Il résulte de ce qui précède, sans qu’il soit besoin de se prononcer sur les autres moyens de la requête, que Mme B… est fondée à demander l’annulation de la décision de refus de titre de séjour du 14 mars 2025, ainsi que, par voie de conséquence, l’annulation des décisions du même jour l’obligeant à quitter le territoire français dans un délai de trente jours, fixant le pays de destination et prononçant à son encontre une interdiction de retour sur le territoire français pour une durée de douze mois.
Sur les conclusions aux fins d’injonction et d’astreinte :
L’exécution du présent jugement implique nécessairement, eu égard aux motifs qui le fondent, que l’autorité préfectorale délivre à Mme B… une carte de séjour temporaire portant la mention « salarié ». Il y a lieu d’enjoindre au préfet territorialement compétent d’y procéder dans le délai de deux mois à compter de la notification du présent jugement, et de lui délivrer dans l’attente une autorisation provisoire de séjour. Il n’y a pas lieu d’assortir cette injonction d’une astreinte.
Sur les frais liés au litige :
Il y a lieu, dans les circonstances de l’espèce, de mettre à la charge de l’Etat une somme de 1 100 euros au titre des frais exposés par Mme B… et non compris dans les dépens sur le fondement de l’article L. 761-1 du code de justice administrative.
D E C I D E :
Article 1er : L’arrêté du 14 mars 2025 du préfet de la Seine-Saint-Denis est annulé.
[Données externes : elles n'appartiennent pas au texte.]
/-- Each owner has its turn once, spared before it and after it. -/
theorem State.lossRules_turn {l : List CallIx} (nodup : l.Nodup) (mem : d ∈ l) (s : State) :
    ∃ u, s.Spares d u ∧ (lossRule b u d).Spares d (l.foldl (lossRule b) s) := by
  induction l generalizing s with
  | nil => cases mem
  | cons c l ih =>
    obtain ⟨fresh, nodup⟩ := List.nodup_cons.mp nodup
    rcases List.mem_cons.mp mem with rfl | mem
    · exact ⟨s, .refl d s, State.spares_lossRules fresh _⟩
    · obtain ⟨u, before, after⟩ := ih nodup mem (lossRule b s c)
      exact ⟨u, ((concerns_lossRule b s c).spares (ne_of_mem_of_not_mem mem fresh)).trans before, after⟩

/-! ### A base lost -/

/-- The state with a base out of service, emptied and its channels FREE (R24), before any call hears of it. -/
def State.lost (s : State) (b : BaseIx) (new : BaseState) : State :=
  { (s.setBase b { s.base b with state := new }.emptied).setTrain b none with
    channels := s.channels.set b (Table.fill 8 Channel.free) }

theorem State.baseLoss_eq (s : State) (b : BaseIx) (new : BaseState) :
    (s.setBaseState b new).baseLoss b = (s.ownersAt b).foldl (lossRule b) (s.lost b new) :=
  s.baseLoss_setBaseState b new

theorem State.leaveService_eq (s : State) (b : BaseIx) (new : BaseState) (cause : BaseCause) :
    s.leaveService b new cause =
      (s.ownersAt b).foldl (lossRule b) ((s.post (.baseState b (s.base b).state new cause)).lost b new) :=
  State.baseLoss_eq (s.post (.baseState b (s.base b).state new cause)) b new

theorem State.mem_ownersAt : d ∈ s.ownersAt b ↔ ∃ ch, (s.chan ⟨b, ch⟩).ownedBy (s.ownerOf d) = true := by
  simp only [State.ownersAt, List.mem_filter, mem_indices, true_and, Table.any_iff, State.chan]

theorem State.nodup_ownersAt (s : State) (b : BaseIx) : (s.ownersAt b).Nodup := nodup_indices.filter _

/-- What a base loss leaves at the base: nothing, and no owner has its turn there again. -/
structure State.BaseGone (s t : State) (b : BaseIx) (new : BaseState) : Prop where
  base : t.base b = { s.base b with state := new }.emptied
  train : t.trains.get b = none
  free : ∀ ch, t.chan ⟨b, ch⟩ = .free
  states : ∀ d, d ≠ b → (t.base d).state = (s.base d).state
  offService : ∀ d, d ≠ b → (s.base d).state ≠ .inService → t.base d = s.base d
  trains : ∀ d, d ≠ b → t.trains.get d = s.trains.get d
  kept : ∀ p : ChanRef, s.chan p = .free → t.chan p = .free
  linkClass : t.classes.get 0 = s.classes.get 0
  tags : ∀ i, (t.handset i).map Handset.tag = (s.handset i).map Handset.tag

theorem State.chan_ofLost (s : State) (b : BaseIx) (new : BaseState) (p : ChanRef) :
    (s.lost b new).chan p = if b = p.base then .free else s.chan p := State.chan_lost s b new p

theorem State.lost_gone (s : State) (b : BaseIx) {new : BaseState} (off : new ≠ .inService) (l : List CallIx) :
    s.BaseGone (l.foldl (lossRule b) (s.lost b new)) b new := by
  have rules := State.atCalls_lossRules b l (s.lost b new)
  have base (d : BaseIx) : (s.lost b new).base d = if b = d then { s.base b with state := new }.emptied else s.base d :=
    State.base_lost s b d new
  have here : (s.lost b new).base b = { s.base b with state := new }.emptied := (base b).trans (if_pos rfl)
  have there {d : BaseIx} (n : d ≠ b) : (s.lost b new).base d = s.base d := (base d).trans (if_neg (Ne.symm n))
  refine ⟨?_, ?_, fun ch => rules.free _ ?_, fun d n => ?_, fun d n out => ?_, fun d n => ?_, fun p e => rules.free p ?_,
    rules.linkClass, rules.tags⟩
  · rw [rules.offService b (by rw [here]; exact off), here]
  · rw [rules.trains]
    exact Table.get_set_self ..
  · rw [State.chan_ofLost, if_pos rfl]
  · rw [rules.state, there n]
  · rw [rules.offService d (by rwa [there n]), there n]
  · rw [rules.trains]
    exact Table.get_set_ne _ _ (Ne.symm n)
  · rw [State.chan_ofLost, e, ite_self]

/-! ### What a call loses with the base -/

/-- `u` is `s` for call `d`, but that base `b` has left service: its channels there are gone, the others as they were. -/
structure State.Without (b : BaseIx) (d : CallIx) (s u : State) : Prop where
  ctx : u.ctx d = s.ctx d
  gone : ∀ p : ChanRef, p.base = b → (u.chan p).ownedBy (s.ownerOf d) = false
  within : ∀ p, (s.chan p).within (u.chan p)
  elsewhere : ∀ p : ChanRef, p.base ≠ b → (s.chan p).ownedBy (s.ownerOf d) = true → u.chan p = s.chan p

namespace State.Without

theorem ownerOf (h : s.Without b d u) : u.ownerOf d = s.ownerOf d :=
  congrArg (Owner.mk d) (congrArg Context.use h.ctx)

theorem lost (s : State) (b : BaseIx) (new : BaseState) (d : CallIx) : s.Without b d (s.lost b new) := by
  refine ⟨rfl, fun p at_ => ?_, fun p => ?_, fun p away _ => ?_⟩ <;> rw [State.chan_ofLost]
  · rw [if_pos at_.symm]
    rfl
  · split
    · exact Channel.within_free _
    · exact Channel.within_refl _
  · exact if_neg (Ne.symm away)

theorem spared (h : s.Without b d u) (k : u.Spares d v) : s.Without b d v where
  ctx := k.ctx.trans h.ctx
  gone p at_ := (k.within p).not_ownedBy (h.gone p at_)
  within p := ⟨fun o yes => (h.within p).1 o ((k.within p).1 o yes), fun o yes => (h.within p).2 o ((k.within p).2 o yes)⟩
  elsewhere p away owned := by
    have same := h.elsewhere p away owned
    exact (k.chan p (by rwa [same, h.ownerOf])).trans same

/-- A call that owned nothing off the base owns nothing now. -/
theorem nothing (h : s.Without b d u) (only : ∀ p, (s.chan p).ownedBy (s.ownerOf d) = true → p.base = b) (p : ChanRef) :
    (u.chan p).ownedBy (u.ownerOf d) = false := by
  rw [h.ownerOf]
  by_cases at_ : p.base = b
  · exact h.gone p at_
  · exact (h.within p).not_ownedBy (Bool.eq_false_iff.mpr fun owned => at_ (only p owned))

end State.Without

/-- What a clearing that a base loss starts has made of a call of `s` in the end: FREE, or CLEARING with the cause and
holding nothing; FREE for certain when it owned channels of that base alone. -/
def State.clearedBy (s t : State) (b : BaseIx) (d : CallIx) (i : CallInfo) (why : ClearCause) : Prop :=
  ((t.ctx d).call = none ∨ (t.ctx d).call = some { i with stage := .clearing why }) ∧
    ((∀ p, (s.chan p).ownedBy (s.ownerOf d) = true → p.base = b) → (t.ctx d).call = none) ∧
    ∀ p, (t.chan p).heldBy (s.ownerOf d) = false

theorem State.Without.cleared (h : s.Without b d u) (call : (s.ctx d).call = some i) (stage : ∀ k, i.stage ≠ .clearing k)
    {why : ClearCause} (after : (u.clearCall d why).Spares d t) : s.clearedBy t b d i why := by
  obtain ⟨_, none, ctx, freed⟩ := u.clearCall_starts why (by rw [h.ctx]; exact call) stage
  refine ⟨?_, fun only => ?_, fun p => (after.within p).not_heldBy (h.ownerOf ▸ none p)⟩ <;> rw [after.ctx]
  · rcases ctx with e | e <;> rw [e]
    · exact .inr rfl
    · exact .inl rfl
  · rw [freed (h.nothing only)]
    rfl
Article 2 : Il est enjoint au préfet territorialement compétent de délivrer à Mme B… un titre de séjour portant la mention « salarié » dans le délai de deux mois à compter de la notification du présent jugement, et de lui remettre dans l’attente une autorisation provisoire de séjour.
Article 3 : L’Etat versera à Mme B… une somme de 1 100 euros au titre des dispositions de l’article L. 761-1 du code de justice administrative.
Article 4 : Le surplus des conclusions de la requête est rejeté.
Article 5 : Le présent jugement sera notifié à Mme A… B… et au préfet de la Seine-Saint-Denis.
Délibéré après l’audience du 15 décembre 2025, à laquelle siégeaient :
M. Toutain, président,
Mme Dupuy-Bardot, première conseillère,
M. David, conseiller.
Rendu public par mise à disposition au greffe le 29 décembre 2025.
La rapporteure,
N. Dupuy-BardotLe président,
E. ToutainLa greffière,
L. Valcy
La République mande et ordonne au préfet de la Seine-Saint-Denis ou à tout préfet territorialement compétent, en ce qui le concerne, ou à tous commissaires de justice à ce requis en ce qui concerne les voies de droit commun contre les parties privées, de pourvoir à l’exécution de la présente décision.